ACTIVITY:
When you reach the line containing "theorem Build.windowFails_iff (b" in the records below, start copying exactly, and stop once you have copied the line containing "h1, h2, hm⟩".

AVAILABLE DATA:
/-! The pair swap -/

/-- A swap of pairs changes BUF alone. -/
theorem swapPairs_eq (n : Nat) (s : State) : swapPairs n s = { s with buf := (swapPairs n s).buf } := by
  induction n with
  | zero => rfl
  | succ n ih => rw [swapPairs, ih]; rfl

@[simp] theorem swapPairs_busy (n : Nat) (s : State) : (swapPairs n s).busy = s.busy := by rw [swapPairs_eq]
@[simp] theorem swapPairs_lost (n : Nat) (s : State) : (swapPairs n s).lost = s.lost := by rw [swapPairs_eq]
@[simp] theorem swapPairs_err (n : Nat) (s : State) : (swapPairs n s).err = s.err := by rw [swapPairs_eq]
@[simp] theorem swapPairs_order (n : Nat) (s : State) : (swapPairs n s).order = s.order := by rw [swapPairs_eq]
@[simp] theorem swapPairs_len (n : Nat) (s : State) : (swapPairs n s).len = s.len := by rw [swapPairs_eq]
@[simp] theorem swapPairs_csum1 (n : Nat) (s : State) : (swapPairs n s).csum1 = s.csum1 := by rw [swapPairs_eq]
@[simp] theorem swapPairs_csum2 (n : Nat) (s : State) : (swapPairs n s).csum2 = s.csum2 := by rw [swapPairs_eq]
@[simp] theorem swapPairs_cmdl (n : Nat) (s : State) : (swapPairs n s).cmdl = s.cmdl := by rw [swapPairs_eq]
@[simp] theorem swapPairs_acc (n : Nat) (s : State) : (swapPairs n s).acc = s.acc := by rw [swapPairs_eq]
@[simp] theorem swapPairs_widx (n : Nat) (s : State) : (swapPairs n s).widx = s.widx := by rw [swapPairs_eq]
@[simp] theorem swapPairs_fault (n : Nat) (s : State) : (swapPairs n s).fault = s.fault := by rw [swapPairs_eq]
@[simp] theorem swapPairs_build (n : Nat) (s : State) : (swapPairs n s).build = s.build := by rw [swapPairs_eq]
@[simp] theorem swapPairs_bufDraw (n : Nat) (s : State) : (swapPairs n s).bufDraw = s.bufDraw := by rw [swapPairs_eq]
@[simp] theorem swapPairs_draws (n : Nat) (s : State) : (swapPairs n s).draws = s.draws := by rw [swapPairs_eq]
@[simp] theorem swapPairs_tainted (n : Nat) (s : State) : (swapPairs n s).tainted = s.tainted := by rw [swapPairs_eq]
@[simp] theorem swapPairs_latency (n : Nat) (s : State) : (swapPairs n s).latency = s.latency := by rw [swapPairs_eq]
@[simp] theorem swapPairs_events (n : Nat) (s : State) : (swapPairs n s).events = s.events := by rw [swapPairs_eq]
@[simp] theorem swapPairs_vars (n : Nat) (s : State) : (swapPairs n s).vars = s.vars := by rw [swapPairs_eq]

theorem State.bufRead_swapPair (i a : Nat) (s : State) :
    (s.swapPair i).bufRead a =
      if a = 2 * i then s.bufRead (2 * i + 1) else if a = 2 * i + 1 then s.bufRead (2 * i) else s.bufRead a := by
  unfold State.swapPair
  by_cases h1 : a = 2 * i + 1
  · subst h1
    simp [State.bufRead_bufWrite_same]
  · rw [State.bufRead_bufWrite_ne _ h1]
    by_cases h0 : a = 2 * i
    · subst h0
      simp [State.bufRead_bufWrite_same]
    · rw [State.bufRead_bufWrite_ne _ h0]
      simp [h0, h1]

/-- The partner of an address in its pair (41_normalizer.md R94). -/
theorem xor_one (a : Nat) : a ^^^ 1 = if a % 2 = 0 then a + 1 else a - 1 := by
  have hd : (a ^^^ 1) / 2 = a / 2 := by simp [Nat.xor_div_two]
  have hm : (a ^^^ 1) % 2 = (a + 1) % 2 := by
    have hb := Nat.testBit_xor a 1 0
    simp only [Nat.testBit_zero] at hb
    rcases Nat.mod_two_eq_zero_or_one a with h | h <;>
      rcases Nat.mod_two_eq_zero_or_one (a ^^^ 1) with h' | h' <;> simp [h, h'] at hb <;> omega
  split <;> omega

/-- What a swap of the first n pairs leaves at each address. -/
theorem bufRead_swapPairs (n a : Nat) (s : State) :
    (swapPairs n s).bufRead a = if a < 2 * n then s.bufRead (a ^^^ 1) else s.bufRead a := by
  induction n with
  | zero => simp [swapPairs]
  | succ n ih =>
    rw [swapPairs, State.bufRead_swapPair]
    have above : ∀ b, 2 * n ≤ b → (swapPairs n s).bufRead b = s.bufRead b := by
      intro b hb
      have : ∀ m ≤ n, (swapPairs m s).bufRead b = s.bufRead b := by
        intro m hm
        induction m with
        | zero => rfl
        | succ m ihm =>
          rw [swapPairs, State.bufRead_swapPair, if_neg (by omega), if_neg (by omega)]
          exact ihm (by omega)
      exact this n (Nat.le_refl n)
    split
    · rename_i h
      subst h
      rw [if_pos (by omega), xor_one, if_pos (by omega), above _ (by omega)]
    · split
      · rename_i h
        subst h
        rw [if_pos (by omega), xor_one, if_neg (by omega), above _ (by omega)]
        rfl
      · rw [ih]
        by_cases ha : a < 2 * n
        · rw [if_pos ha, if_pos (by omega)]
        · rw [if_neg ha, if_neg (by omega)]

theorem swapPairs_wf (n : Nat) (s : State) (h : Memory.wf s.buf = true) : Memory.wf (swapPairs n s).buf = true := by
  induction n with
  | zero => exact h
  | succ n ih => exact Memory.wf_insert _ _ (Memory.wf_insert _ _ ih)

theorem swapPairs_below {hi : Nat} (n : Nat) (s : State) (hn : 2 * n ≤ hi) (h : sparseBelow hi s.buf = true) :
    sparseBelow hi (swapPairs n s).buf = true := by
  induction n with
  | zero => exact h
  | succ n ih => exact sparseBelow_insert _ (by omega) (sparseBelow_insert _ (by omega) (ih (by omega)))

/-! The window recurrence -/

/-- The recurrence reads BUF alone. -/
theorem accLoop_congr {s t : State} (hb : t.buf = s.buf) (hd : t.bufDraw = s.bufDraw) (n i : Nat) (a : Acc) :
    accLoop t n i a = accLoop s n i a := by
  induction n generalizing i a with
  | zero => rfl
  | succ n ih =>
    have hw : t.windowWord i = s.windowWord i :=
      State.bufReadBE32_congr fun _ _ => State.bufRead_congr hb hd _
    rw [accLoop, accLoop, hw, ih]

/-- The last word of a run, taken off. -/
theorem accLoop_succ (s : State) (n i : Nat) (a : Acc) :
    accLoop s (n + 1) i a = accStep (s.windowWord (i + n)) (accLoop s n i a) := by
  induction n generalizing i a with
  | zero => rfl
  | succ n ih => rw [accLoop, ih, accLoop, show i + 1 + n = i + (n + 1) by omega]

/-- The recurrence is a fold over the words in order (42_checksum.md R114). -/
theorem accLoop_foldl (s : State) (n i : Nat) (a : Acc) :
    accLoop s n i a = ((List.range' i n).map s.windowWord).foldl (fun b c => accStep c b) a := by
  induction n generalizing i a with
  | zero => rfl
  | succ n ih => rw [accLoop, ih, List.range'_succ, List.map_cons, List.foldl_cons]

/-- A long enough image holds the whole window (42_checksum.md R102). -/
theorem State.windowCount_eq {s : State} (h : 0x101000 ≤ s.len.toNat) : s.windowCount = Config.winWords := by
  unfold State.windowCount
  rw [if_pos (show Config.minCsumLen ≤ s.len.toNat from h)]

/-- A big-endian word as a number (00_scope.md R15; 20_memory.md R49). -/
theorem bytesBE_toNat (b0 b1 b2 b3 : Byte) :
    (bytesBE b0 b1 b2 b3).toNat =
      b0.toNat * 2 ^ 24 + b1.toNat * 2 ^ 16 + b2.toNat * 2 ^ 8 + b3.toNat := by
  have h1 := b1.isLt
  have h2 := b2.isLt
  have h3 := b3.isLt
  have e3 : b2.toNat <<< 8 ||| b3.toNat = b2.toNat * 2 ^ 8 + b3.toNat := by
    rw [← Nat.shiftLeft_add_eq_or_of_lt h3, Nat.shiftLeft_eq]
  have e2 : b1.toNat <<< (8 + 8) ||| (b2.toNat * 2 ^ 8 + b3.toNat) =
      b1.toNat * 2 ^ 16 + (b2.toNat * 2 ^ 8 + b3.toNat) := by
    rw [← Nat.shiftLeft_add_eq_or_of_lt (by omega), Nat.shiftLeft_eq]
  simp only [bytesBE, BitVec.toNat_append]
  rw [e3, e2, ← Nat.shiftLeft_add_eq_or_of_lt (by omega), Nat.shiftLeft_eq]
  omega

/-- The model's rotation is the rotation by the low five bits (42_checksum.md R108). -/
theorem rotl32_rotateAmount (x : Word) : rotl32 x (rotateAmount x) = x.rotateLeft (x.toNat % 32) := by
  have hr : rotateAmount x = x.toNat % 32 := by
    simp only [rotateAmount, Config.rotMask, BitVec.toNat_and]
    exact Nat.and_two_pow_sub_one_eq_mod _ 5
  rw [hr]
  have hlt : x.toNat % 32 < 32 := Nat.mod_lt _ (by omega)
  unfold rotl32 BitVec.rotateLeft BitVec.rotateLeftAux
  rw [Nat.mod_eq_of_lt hlt]
  split
  · rename_i h
    rw [h]
    have hz : x >>> 32 = 0#32 := BitVec.ushiftRight_eq_zero (by omega)
    simp [hz]
  · rfl

/-- Sub-step (a): the comparison is the carry out of bit 31 of the integer sum (42_checksum.md R105). -/
theorem sumCarried_iff (t6 c1 : Word) : sumCarried (t6 + c1) t6 = true ↔ 2 ^ 32 ≤ t6.toNat + c1.toNat := by
  have h6 := t6.isLt
  have h1 := c1.isLt
  simp only [sumCarried, BitVec.ult, BitVec.toNat_add, decide_eq_true_eq]
  omega

/-- Some window byte is unreadable (42_checksum.md R115). -/
theorem Build.windowFails_iff (b : Build) :
    Build.windowFails b = true ↔ ∃ a, 0x1000 ≤ a ∧ a < 0x101000 ∧ b.fails a = true := by
  simp only [Build.windowFails, List.any_eq_true, inWindow, Config.winBase, Config.winSize, Build.fails,
    Bool.and_eq_true, List.contains_iff_mem]
  constructor
  · rintro ⟨a, hm, h1, h2⟩
    exact ⟨a, of_decide_eq_true h1, of_decide_eq_true h2, hm⟩
  · rintro ⟨a, h1, h2, hm⟩
    exact ⟨a, hm, decide_eq_true h1, decide_eq_true h2⟩

/-! How a command ends -/

/-- The end of a command whose inputs HOST left alone (10_state.md R31). -/
theorem State.endCommand_untainted {s : State} (o : Outcomes) (h : s.tainted = false) :
    s.endCommand o = { s with busy := false, tainted := false, latency := 0 } := by
  simp [State.endCommand, h]

@[simp] theorem State.endCommand_busy (o : Outcomes) (s : State) : (s.endCommand o).busy = false := rfl
@[simp] theorem State.endCommand_tainted (o : Outcomes) (s : State) : (s.endCommand o).tainted = false := rfl
@[simp] theorem State.endCommand_latency (o : Outcomes) (s : State) : (s.endCommand o).latency = 0 := rfl
@[simp] theorem State.endCommand_lost (o : Outcomes) (s : State) : (s.endCommand o).lost = s.lost := by
  unfold State.endCommand State.unspecifiedResults
  cases s.tainted <;> cases o.usesAcc <;> rfl
@[simp] theorem State.endCommand_len (o : Outcomes) (s : State) : (s.endCommand o).len = s.len := by
  unfold State.endCommand State.unspecifiedResults
  cases s.tainted <;> cases o.usesAcc <;> rfl
@[simp] theorem State.endCommand_cmdl (o : Outcomes) (s : State) : (s.endCommand o).cmdl = s.cmdl := by
  unfold State.endCommand State.unspecifiedResults
  cases s.tainted <;> cases o.usesAcc <;> rfl
@[simp] theorem State.endCommand_fault (o : Outcomes) (s : State) : (s.endCommand o).fault = s.fault := by
  unfold State.endCommand State.unspecifiedResults
  cases s.tainted <;> cases o.usesAcc <;> rfl
@[simp] theorem State.endCommand_build (o : Outcomes) (s : State) : (s.endCommand o).build = s.build := by
  unfold State.endCommand State.unspecifiedResults
  cases s.tainted <;> cases o.usesAcc <;> rfl
@[simp] theorem State.endCommand_events (o : Outcomes) (s : State) : (s.endCommand o).events = s.events := by
  unfold State.endCommand State.unspecifiedResults
  cases s.tainted <;> cases o.usesAcc <;> rfl
@[simp] theorem State.endCommand_vars (o : Outcomes) (s : State) : (s.endCommand o).vars = s.vars := by
  unfold State.endCommand State.unspecifiedResults
  cases s.tainted <;> cases o.usesAcc <;> rfl

/-- The end of a command whose inputs HOST changed: CSUM1, CSUM2 and BUF hold free values (70_reset_and_hazards.md
R148). -/
theorem State.endCommand_tainted_results {s : State} (o : Outcomes) (h : s.tainted = true) :
    (s.endCommand o).csum1 = Config.freeWord s.draws 1 ∧ (s.endCommand o).csum2 = Config.freeWord s.draws 2 ∧
      (s.endCommand o).buf = [] ∧ (s.endCommand o).err = o.pickErr (Config.freeWord s.draws 3) ∧
      (s.endCommand o).order = (if o.writesOrder then pickOrder (Config.freeWord s.draws 4) else s.order) := by
  unfold State.endCommand State.unspecifiedResults
  rw [h]
  cases o.usesAcc <;> exact ⟨rfl, rfl, rfl, rfl, rfl⟩

/-- A command that does not use the accumulators leaves them, whatever HOST did. -/
theorem State.endCommand_acc (o : Outcomes) (s : State) (h : o.usesAcc = false) :
    (s.endCommand o).acc = s.acc ∧ (s.endCommand o).widx = s.widx := by
  unfold State.endCommand State.unspecifiedResults
  rw [h]
  cases s.tainted <;> exact ⟨rfl, rfl⟩

theorem State.endCommand_drawn (o : Outcomes) (s : State) (h : s.bufDraw < s.draws) :
    (s.endCommand o).bufDraw < (s.endCommand o).draws := by
  unfold State.endCommand State.unspecifiedResults
  cases s.tainted <;> cases o.usesAcc <;> simp [h]

theorem State.endCommand_bufForm (o : Outcomes) (s : State) :
    (s.endCommand o).buf = s.buf ∨ (s.endCommand o).buf = [] := by
  unfold State.endCommand State.unspecifiedResults
  cases s.tainted <;> cases o.usesAcc <;> simp

/-- CHECKSUM past its two checks (42_checksum.md R100). -/
theorem State.checksumRule_accepted {s : State} (hl : 0x101000 ≤ s.len.toNat)
    (hr : ∀ a, 0x1000 ≤ a → a < 0x101000 → s.build.fails a = false) :
    s.checksumRule = (s.latchChecksum s.windowAcc).releaseAcc.complete := by
  have h1 : ¬s.len.toNat < Config.minCsumLen := by
    unfold Config.minCsumLen
    omega
  have h2 : ¬Build.windowFails s.build = true := by
    intro hc
    obtain ⟨a, ha, hb, hf⟩ := (Build.windowFails_iff _).1 hc
    rw [hr a ha hb] at hf
    contradiction
  unfold State.checksumRule
  rw [if_neg h1, if_neg h2]

/-- CHECKSUM on a short buffer (42_checksum.md R101). -/
theorem State.checksumRule_short {s : State} (hl : s.len.toNat < 0x101000) :
    s.checksumRule = s.raiseErr .notLongEnough := by
  unfold State.checksumRule
  rw [if_pos (show s.len.toNat < Config.minCsumLen from hl)]

/-- CHECKSUM with an unreadable window byte (42_checksum.md R115). -/
theorem State.checksumRule_unreadable {s : State} (hl : 0x101000 ≤ s.len.toNat)
    (hr : ∃ a, 0x1000 ≤ a ∧ a < 0x101000 ∧ s.build.fails a = true) :
    s.checksumRule = s.raiseErr .readError := by
  have h1 : ¬s.len.toNat < Config.minCsumLen := by
    unfold Config.minCsumLen
    omega
  unfold State.checksumRule
  rw [if_neg h1, if_pos ((Build.windowFails_iff _).2 hr)]

/-- Everything the rule of CHECKSUM can do. -/
theorem State.checksumRule_cases (s : State) :
    s.checksumRule = s.raiseErr .notLongEnough ∨ s.checksumRule = s.raiseErr .readError ∨
      s.checksumRule = (s.latchChecksum s.windowAcc).releaseAcc.complete := by
  unfold State.checksumRule
  split
  · exact .inl rfl
  · split
    · exact .inr (.inl rfl)
    · exact .inr (.inr rfl)

/-- Everything the rule of NORMALIZE can do (41_normalizer.md R89, R92). -/
theorem State.normalizeRule_cases (s : State) (tgt : Target) :
    (s.detect = .undetermined ∧ s.normalizeRule tgt = (s.setOrder .undetermined).raiseErr .unknownOrdering) ∨
      (s.detect ≠ .undetermined ∧ s.len.getLsbD 0 = true ∧
        s.normalizeRule tgt = (s.setOrder s.detect).raiseErr .oddLength) ∨
      (s.len.getLsbD 0 = false ∧ s.detect = targetTag tgt ∧ s.normalizeRule tgt = (s.setOrder s.detect).complete) ∨
      (s.len.getLsbD 0 = false ∧ s.detect ≠ .undetermined ∧ s.detect ≠ targetTag tgt ∧
        s.normalizeRule tgt = ((swapPairs (s.len.toNat / 2) s).setOrder (targetTag tgt)).complete) := by
  unfold State.normalizeRule
  simp only
  split
  · rename_i h
    exact .inl ⟨h, rfl⟩
  · rename_i h
    split
    · rename_i ho
      exact .inr (.inl ⟨h, ho, rfl⟩)
    · rename_i ho
      rw [Bool.not_eq_true] at ho
      split
      · rename_i he
        exact .inr (.inr (.inl ⟨ho, he, rfl⟩))
      · rename_i he
        exact .inr (.inr (.inr ⟨ho, h, he, rfl⟩))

ANSWER TO THIS PROBLEM:
theorem Build.windowFails_iff (b : Build) :
    Build.windowFails b = true ↔ ∃ a, 0x1000 ≤ a ∧ a < 0x101000 ∧ b.fails a = true := by
  simp only [Build.windowFails, List.any_eq_true, inWindow, Config.winBase, Config.winSize, Build.fails,
    Bool.and_eq_true, List.contains_iff_mem]
  constructor
  · rintro ⟨a, hm, h1, h2⟩
    exact ⟨a, of_decide_eq_true h1, of_decide_eq_true h2, hm⟩
  · rintro ⟨a, h1, h2, hm⟩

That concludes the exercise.